## What is needed
Filter the data for lines with the word "late" and copy those lines.

## Data listing
-- ==== Sys2Proof/Safety/Homes.lean ====
section
/-! DEFINITION. What the events of the coherence homes do, as rules (R378 to R389). -/
namespace Sys2Proof.Machine

/-- The relation under which an event of a request meets its entry (R383). -/
def requestRel (s : State) (rq : HomeReq) : Nat := if rq.ev ≤ 6 then relOf s rq.grain rq.core else 3

/-- The request at place `i` may be taken: it is the oldest of its grain but for writes that are held back, its home has a pending record or a queue place
where the entry needs one, nothing holds its write, and the directory has room for the grain (R375, R376, R378, R380, R386). -/
structure Taken (s : State) (i : Nat) (rq : HomeReq) : Prop where
  at' : s.reqs[i]? = some rq
  oldest : (s.reqs.take i).any (fun r => decide (r.grain = rq.grain) && !writeHeld s r) = false
  free : writeHeld s rq = false
  room : homeRoom s rq.grain (eventEntry s rq.grain rq.ev (requestRel s rq) % 2 ^ 14) = true

/-- The home handles a request: its event meets the entry of the grain's protocol, state and relation (R383 to R385). -/
def handled (s : State) (i : Nat) (rq : HomeReq) : State :=
  homeEvent 4 { s with reqs := s.reqs.eraseIdx i } rq.grain rq.ev (requestRel s rq) rq

/-- The request events of R384: the place of the request, and the code of its event. -/
def requestRow : Instr → Option (Nat × Nat)
  | .lrd i => some (i, 0)
  | .lwr i => some (i, 1)
  | .rrd i => some (i, 2)
  | .rup i => some (i, 3)
  | .erd i => some (i, 5)
  | .ewr i => some (i, 6)
  | .cln i => some (i, 7)
  | .inv i => some (i, 8)
  | _ => none

inductive HomeRule : Instr → State → State → Prop where
  /-- R384: the request events, by their codes: LRD, LWR, RRD, RUP, ERD, EWR, CLN and INV. -/
  | request (x : Instr) (s : State) (i ev : Nat) (rq : HomeReq) (row : requestRow x = some (i, ev)) (event : rq.ev = ev)
      (t : Taken s i rq) (space : reclaim s rq.grain = none) : HomeRule x s (handled s i rq)
  /-- R378: a request that leaves no entry needs no place in a full directory. -/
  | requestNoEntry (x : Instr) (s : State) (i ev v : Nat) (rq : HomeReq) (row : requestRow x = some (i, ev)) (event : rq.ev = ev)
      (t : Taken s i rq) (full : reclaim s rq.grain = some v) (none' : smFind? (handled s i rq).dir rq.grain = none) :
      HomeRule x s (handled s i rq)
  /-- R378: one that needs an entry in a full directory waits while the least recently used stable entry is taken out, by an
  INV of its own. -/
  | requestEvicts (x : Instr) (s : State) (i ev v : Nat) (rq : HomeReq) (row : requestRow x = some (i, ev)) (event : rq.ev = ev)
      (t : Taken s i rq) (full : reclaim s rq.grain = some v) (some' : (smFind? (handled s i rq).dir rq.grain).isSome = true)
      (first : s.reqs.any (fun r => decide (r.grain = v) && decide (r.tag = .home)) = false) :
      HomeRule x s { s with reqs := s.reqs ++ [⟨8, v, ioAgent, true, true, (rangeFrom (v * 4) 4).map (2 * ·), .home, none⟩] }
  /-- R386: an entry whose one action is HOLD queues the request while its state is transient. -/
  | held (s : State) (i : Nat) (rq : HomeReq) (t : Taken s i rq) (ev : rq.ev = 1) (space : reclaim s rq.grain = none)
      (code : eventEntry s rq.grain 1 (relOf s rq.grain rq.core) / 2 ^ 24 % 8 = 0)
      (hold : eventEntry s rq.grain 1 (relOf s rq.grain rq.core) % 2 ^ 14 = aHOLD)
      (transient : stTrans (protoDesc s (protoOf s rq.grain) (eventEntry s rq.grain 1 (relOf s rq.grain rq.core) / 2 ^ 27 % 16)) = true) :
      HomeRule (.lwr i) s
        (enterState { s with reqs := s.reqs.eraseIdx i, heldReqs := s.heldReqs ++ [rq] } rq.grain
          (eventEntry s rq.grain 1 (relOf s rq.grain rq.core) / 2 ^ 27 % 16))
  /-- R385: an entry with a fault code completes the request with that fault and changes nothing at the home. -/
  | writeOnce (s : State) (i : Nat) (rq : HomeReq) (t : Taken s i rq) (ev : rq.ev = 1) (space : reclaim s rq.grain = none)
      (code : eventEntry s rq.grain 1 (relOf s rq.grain rq.core) / 2 ^ 24 % 8 = 2)
      (all : eventEntry s rq.grain 1 (relOf s rq.grain rq.core) / 2 ^ 23 % 2 = 0) :
      HomeRule (.lwr i) s (completeReq { s with reqs := s.reqs.eraseIdx i } rq (some ccWriteOnce))
  /-- R380, R384: a holder drops its copy; its message arrives after what the agent sent that slice before it. -/
  | evt (s : State) (grain : Nat) (who : Requester) (copy : holdsCopy s grain (requesterId who) = true)
      (order : sentBefore s grain (requesterId who) = false) :
      HomeRule (.evt grain who) s
        (homeEvent 4 s grain evEVT (relOf s grain (requesterId who)) ⟨evEVT, grain, requesterId who, false, false, [], .none, none⟩)
  /-- R386: an acknowledgement that is not its round's last is taken off those the round awaits. -/
  | ack (s : State) (grain : Nat) (who : Requester) (a : Agent) (p : PendRec) (agent : a = homeAgent grain (requesterId who))
      (sent : s.ackQ.find? (fun x => decide (x.2 = a) && decide (channelOf x.1 a = channelOf grain a)) = some (grain, a))
      (round : smFind? s.pends grain = some p) (awaits : p.await.any (fun x => decide (x.agent = a)) = true)
      (plain : p.await.all (fun x => decide (x.agent ≠ a) || decide (x.kind ≠ .share)) = true)
      (more : p.await.all (fun x => decide (x.agent = a)) = false) :
      HomeRule (.directoryAck grain who) s
        (dropOwed { s with ackQ := s.ackQ.erase (grain, a) } grain fun x => decide (x.agent = a))
  /-- R384, R386: the last acknowledgement of a round raises the round's event. -/
  | lastAck (s : State) (grain : Nat) (who : Requester) (a : Agent) (p : PendRec) (agent : a = homeAgent grain (requesterId who))
      (sent : s.ackQ.find? (fun x => decide (x.2 = a) && decide (channelOf x.1 a = channelOf grain a)) = some (grain, a))
      (round : smFind? s.pends grain = some p) (awaits : p.await.any (fun x => decide (x.agent = a)) = true)
      (plain : p.await.all (fun x => decide (x.agent ≠ a) || decide (x.kind ≠ .share)) = true)
      (last : p.await.all (fun x => decide (x.agent = a)) = true) :
      HomeRule (.directoryAck grain who) s
        (homeEvent 4 (dropOwed { s with ackQ := s.ackQ.erase (grain, a) } grain fun x => decide (x.agent = a)) grain p.round 3 p.req)
  /-- R384, R386: a round that goes unanswered for its period meets TMO. -/
  | tmo (s : State) (grain : Nat) (p : PendRec) (round : smFind? s.pends grain = some p)
      (late : p.since + protoTmo s (protoOf s grain) * 1000 ≤ s.clock) (few : p.tmos < 7) :
      HomeRule (.tmo grain) s
        (homeEvent 4 { s with pends := smPut s.pends grain { p with tmos := p.tmos + 1, since := s.clock } } grain evTMO 3 p.req)
  /-- R384: so does a grain that stands in a transient state of no round. -/
  | tmoState (s : State) (grain : Nat) (none' : smFind? s.pends grain = none)
      (transient : stTrans (protoDesc s (protoOf s grain) (getDir s grain).state) = true)
      (late : (getDir s grain).since + protoTmo s (protoOf s grain) * 1000 ≤ s.clock) :
      HomeRule (.tmo grain) s
        (homeEvent 4 (putDir s grain { getDir s grain with since := s.clock }) grain evTMO 3
          ⟨evTMO, grain, ioAgent, true, true, [], .none, none⟩)
  /-- R386: at the eighth the home gives the grain up: its copy is poisoned, the request faults with UNCORRECTABLE. -/
  | lost (s : State) (grain : Nat) (p : PendRec) (round : smFind? s.pends grain = some p)
      (late : p.since + protoTmo s (protoOf s grain) * 1000 ≤ s.clock) (eighth : 7 ≤ p.tmos) :
      HomeRule (.tmo grain) s (giveUp s grain p)
  /-- R379, R386: a core of the home's meadow, or the home agent, drops its copy or hands M back, and answers the home. -/
  | copy (s s1 : State) (grain : Nat) (who : Requester) (msg : Msg)
      (took : takeMsg s grain (agentOf (requesterId who)) [.inval, .recall, .share] = some (s1, msg))
      (direct : homeAgent grain (requesterId who) = agentOf (requesterId who)) :
      HomeRule (.copyInvalidation grain who) s (sendAck s1 grain (agentOf (requesterId who)))
  /-- R379: a core of another meadow leaves its proxy slice's set, which acknowledges for the meadow once none is left. -/
  | copyLast (s s1 : State) (grain m : Nat) (who : Requester) (msg : Msg)
      (took : takeMsg s grain (agentOf (requesterId who)) [.inval, .recall, .share] = some (s1, msg))
      (far : homeAgent grain (requesterId who) = .meadow m) (kind : msg.kind = .inval)
      (waits : awaited (putProxy s1 grain m (nsDel (getProxy s1 grain m) (requesterId who))) grain (.meadow m) = true)
      (last : toTake (putProxy s1 grain m (nsDel (getProxy s1 grain m) (requesterId who))) grain
        (getProxy (putProxy s1 grain m (nsDel (getProxy s1 grain m) (requesterId who))) grain m) = []) :
      HomeRule (.copyInvalidation grain who) s
        (sendAck (putProxy s1 grain m (nsDel (getProxy s1 grain m) (requesterId who))) grain (.meadow m))
  | copyMore (s s1 : State) (grain m : Nat) (who : Requester) (msg : Msg)
      (took : takeMsg s grain (agentOf (requesterId who)) [.inval, .recall, .share] = some (s1, msg))
      (far : homeAgent grain (requesterId who) = .meadow m) (kind : msg.kind = .inval)
      (more : toTake (putProxy s1 grain m (nsDel (getProxy s1 grain m) (requesterId who))) grain
        (getProxy (putProxy s1 grain m (nsDel (getProxy s1 grain m) (requesterId who))) grain m) ≠ []) :
      HomeRule (.copyInvalidation grain who) s (putProxy s1 grain m (nsDel (getProxy s1 grain m) (requesterId who)))
  /-- R379: an owner of another meadow hands M back through its proxy slice. -/
  | copyRecalled (s s1 : State) (grain m : Nat) (who : Requester) (msg : Msg)
      (took : takeMsg s grain (agentOf (requesterId who)) [.inval, .recall, .share] = some (s1, msg))
      (far : homeAgent grain (requesterId who) = .meadow m) (kind : msg.kind = .recall)
      (waits : awaited (putProxy s1 grain m (nsDel (getProxy s1 grain m) (requesterId who))) grain (.meadow m) = true) :
      HomeRule (.copyInvalidation grain who) s
        (sendAck (putProxy s1 grain m (nsDel (getProxy s1 grain m) (requesterId who))) grain (.meadow m))
  /-- R379: a proxy slice with no holder to take answers at once. -/
  | proxyNone (s s1 : State) (grain m : Nat) (msg : Msg) (took : takeMsg s grain (.meadow m) [.inval, .recall, .share] = some (s1, msg))
      (kind : msg.kind = .inval) (none' : toTake s1 grain (getProxy s1 grain m) = []) :
      HomeRule (.proxyInvalidation grain m) s (sendAck s1 grain (.meadow m))
  /-- R379: a proxy slice forwards an invalidation to the cores of its meadow that hold copies. -/
  | proxy (s s1 : State) (grain m : Nat) (msg : Msg) (took : takeMsg s grain (.meadow m) [.inval, .recall, .share] = some (s1, msg))
      (kind : msg.kind = .inval) (some' : toTake s1 grain (getProxy s1 grain m) ≠ []) :
      HomeRule (.proxyInvalidation grain m) s
        { s1 with msgs := s1.msgs ++ ((toTake s1 grain (getProxy s1 grain m)).filter fun c =>
            !(s1.msgs.any fun x => decide (x.grain = grain) && decide (x.dest = .core c))).map fun c => ⟨grain, .core c, msg.kind, msg.who⟩ }
  /-- R379: and a recall to the owner. -/
  | proxyRecall (s s1 : State) (grain m : Nat) (msg : Msg) (took : takeMsg s grain (.meadow m) [.inval, .recall, .share] = some (s1, msg))
      (kind : msg.kind ≠ .inval) (first : s1.msgs.any (fun x => decide (x.grain = grain) && decide (x.dest = .core msg.who)) = false) :
      HomeRule (.proxyInvalidation grain m) s { s1 with msgs := s1.msgs ++ [⟨grain, .core msg.who, msg.kind, msg.who⟩] }
  /-- R388: a replica that receives a lock locks and answers. -/
  | lock (s s1 : State) (grain m : Nat) (msg : Msg) (took : takeMsg s grain (replicaAgent m) [.lock] = some (s1, msg)) :
      HomeRule (.replicaLock grain m) s
        { s1 with locked := nsAdd s1.locked (lockKey grain m), ackQ := s1.ackQ ++ [(grain, replicaAgent m)] }
  /-- R388: it takes the update when that arrives, unlocks, and answers again. -/
  | update (s s1 : State) (grain m : Nat) (msg : Msg) (took : takeMsg s grain (replicaAgent m) [.update] = some (s1, msg)) :
      HomeRule (.replicaUpdate grain m) s
        { s1 with locked := nsDel s1.locked (lockKey grain m), ackQ := s1.ackQ ++ [(grain, replicaAgent m)] }
  /-- R226, R254: a dirty line is written back to its tier, and metered to the partition of its frame (R431). -/
  | writeBack (s : State) (line : Nat) (x : StaleLine) (dirty : smFind? s.stale line = some x) :
      HomeRule (.meadowStoreWriteBack line) s (meterTier { s with stale := smDel s.stale line } (line * 128) 128)

end Sys2Proof.Machine
end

## Reply
      (late : p.since + protoTmo s (protoOf s grain) * 1000 ≤ s.clock) (few : p.tmos < 7) :
      (late : (getDir s grain).since + protoTmo s (protoOf s grain) * 1000 ≤ s.clock) :
      (late : p.since + protoTmo s (protoOf s grain) * 1000 ≤ s.clock) (eighth : 7 ≤ p.tmos) :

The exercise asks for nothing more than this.